Failure to appear for a removal hearing will result in an in absentia order of removal being entered by the Immigration Judge absent extenuating circumstances for the respondent's failure to appear, such as a serious illness.

Master hearing

On the date of the removal hearing, also known as a master hearing, before the immigration judge, the respondent may be represented by an attorney of his or her choosing. However, an attorney will not be provided by the court if the respondent does not secure his or her own counsel.

The respondent will be expected to answer the charges against him or her by pleading to the factual allegations and charge of removability contained in the Notice to Appear. Thereafter, if the respondent is eligible to apply for any relief from removal (such as asylum or cancellation of removal, among others), the respondent may request such relief and file any applications required for the relief. If the respondent is not eligible for any form of relief or if the respondent refuses to request relief from removal, the immigration judge may order the respondent removed from the United States.
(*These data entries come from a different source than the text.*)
theorem State.evApply_stores (s : State) (i : Nat) (h : s.storesWf = true) :
    (s.evApply i).storesWf = true := by
  unfold State.evApply
  try simp +zetaDelta (maxDischargeDepth := 40) (decide := false) only [h, State.evOp_stores, State.setEv_stores,
      stores_ite, stores_ite_fst, implies_true, forall_const]
  all_goals repeat' (split <;> try simp +zetaDelta (maxDischargeDepth := 40) (decide := false) only [h,
      State.evOp_stores, State.setEv_stores, stores_ite, stores_ite_fst, implies_true, forall_const])

theorem State.evChange_stores (s0 : State) (i : Nat) (level : Bool) (h : s0.storesWf = true) :
    (s0.evChange i level).storesWf = true := by
  unfold State.evChange
  try simp +zetaDelta (maxDischargeDepth := 40) (decide := false) only [h, State.setEv_stores,
      State.evApply_stores, State.evMerge_stores, State.evSig_stores, stores_ite, stores_ite_fst, implies_true,
      forall_const]
  all_goals repeat' (split <;> try simp +zetaDelta (maxDischargeDepth := 40) (decide := false) only [h,
      State.setEv_stores, State.evApply_stores, State.evMerge_stores, State.evSig_stores, stores_ite,
      stores_ite_fst, implies_true, forall_const])

theorem State.evDeferred_stores (s : State) (i : Nat) (h : s.storesWf = true) :
    (s.evDeferred i).storesWf = true := by
  unfold State.evDeferred
  try simp +zetaDelta (maxDischargeDepth := 40) (decide := false) only [h, State.evSig_stores, stores_ite,
      stores_ite_fst, implies_true, forall_const]
  all_goals repeat' (split <;> try simp +zetaDelta (maxDischargeDepth := 40) (decide := false) only [h,
      State.evSig_stores, stores_ite, stores_ite_fst, implies_true, forall_const])

theorem State.evLevel_stores (s : State) (i : Nat) (h : s.storesWf = true) :
    (s.evLevel i).storesWf = true := by
  unfold State.evLevel
  try simp +zetaDelta (maxDischargeDepth := 40) (decide := false) only [h, State.evMerge_stores,
      State.evApply_stores, State.setEv_stores, stores_ite, stores_ite_fst, implies_true, forall_const]
  all_goals repeat' (split <;> try simp +zetaDelta (maxDischargeDepth := 40) (decide := false) only [h,
      State.evMerge_stores, State.evApply_stores, State.setEv_stores, stores_ite, stores_ite_fst, implies_true,
      forall_const])

theorem State.evBinding_stores (s : State) (i : Nat) (sub : Nat) (v : Nat) (h : s.storesWf = true) :
    (s.evBinding i sub v).storesWf = true := by
  unfold State.evBinding
  try simp +zetaDelta (maxDischargeDepth := 40) (decide := false) only [h, State.setEv_stores,
      State.setCfg_stores, State.evMerge_stores, stores_ite, stores_ite_fst, implies_true, forall_const]
  all_goals repeat' (split <;> try simp +zetaDelta (maxDischargeDepth := 40) (decide := false) only [h,
      State.setEv_stores, State.setCfg_stores, State.evMerge_stores, stores_ite, stores_ite_fst, implies_true,
      forall_const])

theorem State.clearAbandoned_stores (s : State) (p : Nat) (h : Handle) (hs : s.storesWf = true) :
    (s.clearAbandoned p h).1.storesWf = true := by
  unfold State.clearAbandoned
  try simp +zetaDelta (maxDischargeDepth := 40) (decide := false) only [hs, State.setObj_stores, stores_ite,
      stores_ite_fst, implies_true, forall_const]
  all_goals repeat' (split <;> try simp +zetaDelta (maxDischargeDepth := 40) (decide := false) only [hs,
      State.setObj_stores, stores_ite, stores_ite_fst, implies_true, forall_const])

theorem State.lockMode_stores (s : State) (i : Nat) (h : s.storesWf = true) :
    (s.lockMode i).storesWf = true := by
  unfold State.lockMode
  try simp +zetaDelta (maxDischargeDepth := 40) (decide := false) only [h, State.reorder_stores,
      State.endInherit_stores, stores_ite, stores_ite_fst, implies_true, forall_const]
  all_goals repeat' (split <;> try simp +zetaDelta (maxDischargeDepth := 40) (decide := false) only [h,
      State.reorder_stores, State.endInherit_stores, stores_ite, stores_ite_fst, implies_true, forall_const])

theorem State.setLockMode_stores (s : State) (g : Nat) (v : Nat) (h : s.storesWf = true) :
    (s.setLockMode g v).storesWf = true := by
  unfold State.setLockMode
  try simp +contextual +zetaDelta (maxDischargeDepth := 40) (decide := false) only [h, State.setCfg_stores,
      State.each_stores, State.lockMode_stores, stores_ite, stores_ite_fst, implies_true, forall_const]
  all_goals repeat' (split <;> try simp +contextual +zetaDelta (maxDischargeDepth := 40) (decide := false) only
      [h, State.setCfg_stores, State.each_stores, State.lockMode_stores, stores_ite, stores_ite_fst, implies_true,
      forall_const])

theorem State.recallWrite_stores (s : State) (p : Nat) (h : Handle) (hs : s.storesWf = true) :
    (s.recallWrite p h).1.storesWf = true := by
  unfold State.recallWrite
  try simp +zetaDelta (maxDischargeDepth := 40) (decide := false) only [hs, State.recallToken_stores, stores_ite,
      stores_ite_fst, implies_true, forall_const]
  all_goals repeat' (split <;> try simp +zetaDelta (maxDischargeDepth := 40) (decide := false) only [hs,
      State.recallToken_stores, stores_ite, stores_ite_fst, implies_true, forall_const])

end Sys2Proof.Machine
end

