theorem State.strandSlot_stores (s : State) (h : HubId) (g : Nat) (hs : s.storesWf = true) :
    (s.strandSlot h g).storesWf = true := by
  unfold State.strandSlot
  try simp +zetaDelta (maxDischargeDepth := 40) (decide := false) only [hs, State.failOne_stores,
      State.endSlotSent_stores, stores_ite, stores_ite_fst, implies_true, forall_const]
  all_goals repeat' (split <;> try simp +zetaDelta (maxDischargeDepth := 40) (decide := false) only [hs,
      State.failOne_stores, State.endSlotSent_stores, stores_ite, stores_ite_fst, implies_true, forall_const])

theorem State.routeStrand_stores (s : State) (h : HubId) (hs : s.storesWf = true) :
    (s.routeStrand h).storesWf = true := by
  unfold State.routeStrand
  try simp +contextual +zetaDelta (maxDischargeDepth := 40) (decide := false) only [hs, stores_waitMsgs,
      State.strandAll_stores, State.each_stores, State.strandPort_stores, State.strandSlot_stores, stores_ite,
      stores_ite_fst, implies_true, forall_const]
  all_goals repeat' (split <;> try simp +contextual +zetaDelta (maxDischargeDepth := 40) (decide := false) only
      [hs, stores_waitMsgs, State.strandAll_stores, State.each_stores, State.strandPort_stores,
      State.strandSlot_stores, stores_ite, stores_ite_fst, implies_true, forall_const])

theorem State.w1Deadline_stores (s : State) (q : Nat) (n : Nat) (h : s.storesWf = true) :
    (s.w1Deadline q n).storesWf = true := by
  unfold State.w1Deadline
  try simp +zetaDelta (maxDischargeDepth := 40) (decide := false) only [h, State.endSent_stores,
      State.recordTimeout_stores, State.act_stores, State.pcount_stores, stores_ite, stores_ite_fst, implies_true,
      forall_const]
  all_goals repeat' (split <;> try simp +zetaDelta (maxDischargeDepth := 40) (decide := false) only [h,
      State.endSent_stores, State.recordTimeout_stores, State.act_stores, State.pcount_stores, stores_ite,
      stores_ite_fst, implies_true, forall_const])

theorem State.w1SlotDeadline_stores (s : State) (g : Nat) (h : s.storesWf = true) :
    (s.w1SlotDeadline g).storesWf = true := by
  unfold State.w1SlotDeadline
  try simp +zetaDelta (maxDischargeDepth := 40) (decide := false) only [h, State.endSlotSent_stores,
      State.recordTimeout_stores, State.act_stores, State.pcount_stores, stores_ite, stores_ite_fst, implies_true,
      forall_const]
  all_goals repeat' (split <;> try simp +zetaDelta (maxDischargeDepth := 40) (decide := false) only [h,
      State.endSlotSent_stores, State.recordTimeout_stores, State.act_stores, State.pcount_stores, stores_ite,
      stores_ite_fst, implies_true, forall_const])

end Sys2Proof.Machine
end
If a respondent has filed an application for relief or has expressed to the immigration judge that he or she will be seeking a specific form of relief for which the respondent is not precluded by law, the immigration judge will set a merits hearing date. The merits hearing may be a matter of days or perhaps even more than a year later, depending on the type of relief requested and the particular court's docket. However, if the only form of relief from removal available or requested is voluntary departure, the immigration judge will most often grant or deny the respondent's request for voluntary departure on the same date of the request.

Merits hearing

At the merits hearing, also known as the "individual hearing," the respondent will be able to present his or her documentary evidence (which is typically required to be submitted to the court prior to the date of the merits hearing) for the court's consideration. The respondent may also testify in support of his or her application for relief, and may call witnesses. The Department of Homeland Security also questions the respondent and witnesses, and DHS may also call its own witnesses in some cases. At the conclusion of the merits hearing, the immigration judge issues a decision. This decision might be oral and given on the same day as the merits hearing, or written and served by mail on all parties at a later date.
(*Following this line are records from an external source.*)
theorem State.replayFlits_stores (s : State) (c : Nat) (x2 : List Kept) (h : s.storesWf = true) :
    (s.replayFlits c x2).storesWf = true := by
  fun_induction State.replayFlits s c x2
  all_goals try simp +zetaDelta (maxDischargeDepth := 40) only [*, State.sendFlit_stores, stores_ite,
      stores_ite_fst, implies_true, forall_const]
  all_goals repeat' (split <;> try simp +zetaDelta (maxDischargeDepth := 40) only [*, State.sendFlit_stores,
      stores_ite, stores_ite_fst, implies_true, forall_const])

theorem State.replayFrom_stores (s : State) (c : Nat) (ks : List Kept) (h : s.storesWf = true) :
    (s.replayFrom c ks).storesWf = true := by
  unfold State.replayFrom
  try simp +zetaDelta (maxDischargeDepth := 40) (decide := false) only [h, State.modLink_stores,
      State.replayFlits_stores, State.linkBump_stores, stores_ite, stores_ite_fst, implies_true, forall_const]
  all_goals repeat' (split <;> try simp +zetaDelta (maxDischargeDepth := 40) (decide := false) only [h,
      State.modLink_stores, State.replayFlits_stores, State.linkBump_stores, stores_ite, stores_ite_fst,
      implies_true, forall_const])

theorem State.replayTimeout_stores (s : State) (c : Nat) (h : s.storesWf = true) :
    (s.replayTimeout c).storesWf = true := by
  unfold State.replayTimeout
  try simp +zetaDelta (maxDischargeDepth := 40) (decide := false) only [h, State.replayFrom_stores, stores_ite,
      stores_ite_fst, implies_true, forall_const]
  all_goals repeat' (split <;> try simp +zetaDelta (maxDischargeDepth := 40) (decide := false) only [h,
      State.replayFrom_stores, stores_ite, stores_ite_fst, implies_true, forall_const])

theorem State.hopDiscard_stores (s : State) (c : Nat) (m : Msg) (h : s.storesWf = true) :
    (s.hopDiscard c m).storesWf = true := by
  unfold State.hopDiscard
  try simp +zetaDelta (maxDischargeDepth := 40) (decide := false) only [h, State.failOne_stores,
      State.recordDiscard_stores, State.bump_stores, State.sendRaw_stores, stores_ite, stores_ite_fst,
      implies_true, forall_const]
  all_goals repeat' (split <;> try simp +zetaDelta (maxDischargeDepth := 40) (decide := false) only [h,
      State.failOne_stores, State.recordDiscard_stores, State.bump_stores, State.sendRaw_stores, stores_ite,
      stores_ite_fst, implies_true, forall_const])

theorem State.ackFence_stores (s : State) (h : MsgHdr) (b : FenceBody) (hs : s.storesWf = true) :
    (s.ackFence h b).storesWf = true := by
  unfold State.ackFence
  try simp +zetaDelta (maxDischargeDepth := 40) (decide := false) only [hs, State.send_stores, stores_ite,
      stores_ite_fst, implies_true, forall_const]
  all_goals repeat' (split <;> try simp +zetaDelta (maxDischargeDepth := 40) (decide := false) only [hs,
      State.send_stores, stores_ite, stores_ite_fst, implies_true, forall_const])

theorem State.forwardMsg_stores (s : State) (c : Nat) (m : Msg) (h : s.storesWf = true) :
    (s.forwardMsg c m).storesWf = true := by
  unfold State.forwardMsg
  try simp +zetaDelta (maxDischargeDepth := 40) (decide := false) only [h, State.hopDiscard_stores,
      State.send_stores, State.ackFence_stores, stores_ite, stores_ite_fst, implies_true, forall_const]
  all_goals repeat' (split <;> try simp +zetaDelta (maxDischargeDepth := 40) (decide := false) only [h,
      State.hopDiscard_stores, State.send_stores, State.ackFence_stores, stores_ite, stores_ite_fst, implies_true,
      forall_const])

theorem State.arriveMsg_stores (s : State) (c : Nat) (m : Msg) (h : s.storesWf = true) :
    (s.arriveMsg c m).storesWf = true := by
  unfold State.arriveMsg
  try simp +zetaDelta (maxDischargeDepth := 40) (decide := false) only [h, stores_inbox, State.forwardMsg_stores,
      stores_ite, stores_ite_fst, implies_true, forall_const]
  all_goals repeat' (split <;> try simp +zetaDelta (maxDischargeDepth := 40) (decide := false) only [h,
      stores_inbox, State.forwardMsg_stores, stores_ite, stores_ite_fst, implies_true, forall_const])

theorem State.countRx_stores (s : State) (c : Nat) (ps : List (BitVec 192)) (h : s.storesWf = true) :
    (s.countRx c ps).storesWf = true := by
  unfold State.countRx
  try simp +zetaDelta (maxDischargeDepth := 40) (decide := false) only [h, State.count_stores, stores_ite,
      stores_ite_fst, implies_true, forall_const]
  all_goals repeat' (split <;> try simp +zetaDelta (maxDischargeDepth := 40) (decide := false) only [h,
      State.count_stores, stores_ite, stores_ite_fst, implies_true, forall_const])

theorem State.acceptFlit_stores (s : State) (c : Nat) (f : Flit) (h : s.storesWf = true) :
    (s.acceptFlit c f).storesWf = true := by
  unfold State.acceptFlit
  try simp +zetaDelta (maxDischargeDepth := 40) (decide := false) only [h, State.countRx_stores,
      State.setLink_stores, State.modLink_stores, State.arriveMsg_stores, State.linkBump_stores, stores_ite,
      stores_ite_fst, implies_true, forall_const]
  all_goals repeat' (split <;> try simp +zetaDelta (maxDischargeDepth := 40) (decide := false) only [h,
      State.countRx_stores, State.setLink_stores, State.modLink_stores, State.arriveMsg_stores,
      State.linkBump_stores, stores_ite, stores_ite_fst, implies_true, forall_const])

theorem State.nak_stores (s : State) (c : Nat) (h : s.storesWf = true) :
    (s.nak c).storesWf = true := by
  unfold State.nak
  try simp +zetaDelta (maxDischargeDepth := 40) (decide := false) only [h, State.sendCtrl_stores,
      State.modLink_stores, stores_ite, stores_ite_fst, implies_true, forall_const]
  all_goals repeat' (split <;> try simp +zetaDelta (maxDischargeDepth := 40) (decide := false) only [h,
      State.sendCtrl_stores, State.modLink_stores, stores_ite, stores_ite_fst, implies_true, forall_const])

theorem State.dataFlit_stores (s : State) (c : Nat) (f : Flit) (h : s.storesWf = true) :
    (s.dataFlit c f).storesWf = true := by
  unfold State.dataFlit
  try simp +zetaDelta (maxDischargeDepth := 40) (decide := false) only [h, State.acceptFlit_stores,
      State.modLink_stores, State.nak_stores, stores_ite, stores_ite_fst, implies_true, forall_const]
  all_goals repeat' (split <;> try simp +zetaDelta (maxDischargeDepth := 40) (decide := false) only [h,
      State.acceptFlit_stores, State.modLink_stores, State.nak_stores, stores_ite, stores_ite_fst, implies_true,
      forall_const])

theorem State.abandonReplay_stores (s : State) (c : Nat) (h : s.storesWf = true) :
    (s.abandonReplay c).storesWf = true := by
  unfold State.abandonReplay
  try simp +zetaDelta (maxDischargeDepth := 40) (decide := false) only [h, State.bumpN_stores,
      State.setLink_stores, State.jobFault_stores, stores_ite, stores_ite_fst, implies_true, forall_const]
  all_goals repeat' (split <;> try simp +zetaDelta (maxDischargeDepth := 40) (decide := false) only [h,
      State.bumpN_stores, State.setLink_stores, State.jobFault_stores, stores_ite, stores_ite_fst, implies_true,
      forall_const])

theorem State.dropPartials_stores (s : State) (c : Nat) (h : s.storesWf = true) :
    (s.dropPartials c).storesWf = true := by
  unfold State.dropPartials
  try simp +zetaDelta (maxDischargeDepth := 40) (decide := false) only [h, State.modLink_stores,
      State.jobFault_stores, stores_ite, stores_ite_fst, implies_true, forall_const]
  all_goals repeat' (split <;> try simp +zetaDelta (maxDischargeDepth := 40) (decide := false) only [h,
      State.modLink_stores, State.jobFault_stores, stores_ite, stores_ite_fst, implies_true, forall_const])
If a respondent's application for relief from removal is denied by an immigration judge, the respondent may be eligible to appeal that decision to the Board of Immigration Appeals ("BIA") within 30 days of the date of the decision. If appealed, the respondent's removal proceedings continue at the appellate level at the BIA. If no appeal is filed and the immigration judge has ordered a respondent to be removed, the order removing the respondent becomes final 30 days after it has been entered by the immigration judge. A respondent with a final order of removal from an immigration judge is susceptible to being arrested and deported from the United States at any time.